State officials in Colorado have announced that as of 2023, health insurance coverage in the state must include gender-confirmation care for transgender patients.

The change has received the federal government’s approval, referring to it as a “landmark step.”

The federal government has called this change a “landmark step” in addressing health insurance coverage disparities. The state’s change means that private care plans must cover gender confirmation surgery, hormone therapy, and facial surgery for transgender people.

“This is essential health care and it deserves to be covered,” said the National Center for Transgender Equality’s Rodrigo Heng-Lehtinen. He said these procedures “are actually recognized as primary care.”

This move has made Colorado the first state to require that policies provide coverage for this level of care, said the Kaiser Family Foundation’s Lindsay Dawson. “But other states can certainly follow suit.”

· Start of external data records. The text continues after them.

-- ==== Sys2Proof/WellFormed.lean ====
section
/-! DEFINITION. Well-formed commands: the bounds a message's own length fields put on its operands (R195, R197, R201).
`exec` is total and does not ask; a command that no message can carry is ill formed. -/

namespace Sys2Proof

/-- An entry count fits the 16 bits of a WRITE's count field (R195). -/
def countFits {α : Type} (entries : List α) : Bool := decide (entries.length ≤ 65535)

/-- A list with a one-byte count (R195, R197). -/
def byteCountFits {α : Type} (items : List α) : Bool := decide (items.length ≤ 255)

/-- Whether some message or event can carry a command's operands. -/
def Instr.wellFormed : Instr → Bool
  | .labelsMessage _ _ updates => updates.all fun u => byteCountFits u.text
  | .writePorts _ _ es => countFits es
  | .writeOfficeStations _ _ es => countFits es
  | .writeWindow _ _ _ es => countFits es
  | .writeDefaults _ _ _ es => countFits es
  | .writeBankIdentity _ _ es => countFits es
  | .writeUplink _ _ es => countFits es
  | .writeMeters _ _ es => countFits es
  | .writeThresholds _ _ es => countFits es
  | .writeGuest _ _ es => countFits es
  | .writeTills _ _ es => countFits es
  | .writeTracker _ _ es => countFits es
  | .writePool _ _ es => countFits es
  | .writeNight _ _ es => countFits es
  | .writeLabel _ _ es => countFits es
  | .writeSchedule _ _ es => countFits es
  | .writeAlerts _ _ es => countFits es
  | .writeAgent _ _ es => countFits es
  | .countersStart q => q.form != 1 && q.form != 3
  | .countersClear _ numbers => byteCountFits numbers
  | .alertClear _ sources => byteCountFits sources
  | .deviceReset => true
  | .linkUp _ _ => true
  | .linkLoss _ => true
  | .frameReceived _ _ _ => true
  | .egressTransmissionEnd _ => true
  | .uplinkTransmissionEnd => true
  | .msTickAdvance => true
  | .meterRelease _ => true
  | .guestAging => true
  | .secondAdvance => true
  | .waitingExpiry _ => true
  | .heldOverExpiry _ => true
  | .wake _ => true
  | .grant _ _ _ _ => true
  | .ack _ _ => true
  | .finish _ => true
  | .callTimerExpiry => true
  | .backoffTimerExpiry => true
  | .ackTimerExpiry => true
  | .settleTimerExpiry => true
  | .ready _ _ => true
  | .outcome _ _ _ => true
  | .pacingTimerExpiry => true
  | .outcomeTimeout _ => true
  | .alertTimerExpiry => true
  | .leaseExpiry => true
  | .identify _ => true
  | .read _ _ _ _ => true
  | .readNext _ _ => true
  | .write _ _ _ _ _ => true
  | .swap _ => true
  | .openPart _ => true
  | .closePart _ => true
  | .restart _ => true
  | .setClock _ _ _ => true
  | .profile _ _ => true
  | .labels _ _ => true
  | .guest _ _ => true
  | .call _ => true
  | .stop _ => true
  | .journalDiscard _ => true
  | .adjustQueues _ _ => true
  | .bar _ _ => true
  | .unbar _ _ => true
  | .countersConfigure _ _ _ => true
  | .labelClear _ => true
  | .claim _ => true
  | .release _ => true
  | .unknownCommand _ _ => true

end Sys2Proof
end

The health insurance coverage mandate means trans Colorado residents won’t need to pay out of pocket.

Right now, trans patients must pay out of pocket for gender confirmation care. This can cost tens of thousands of dollars. This, according to Marvyn Allen of LGBTQ advocacy organization, One Colorado in Denver. Costs this high can require patients to have to evaluate their finances and either made considerable sacrifices or discover that they cannot afford necessary care. As this care has been deemed primary, it is being treated at the same level of importance as other primary medical issues.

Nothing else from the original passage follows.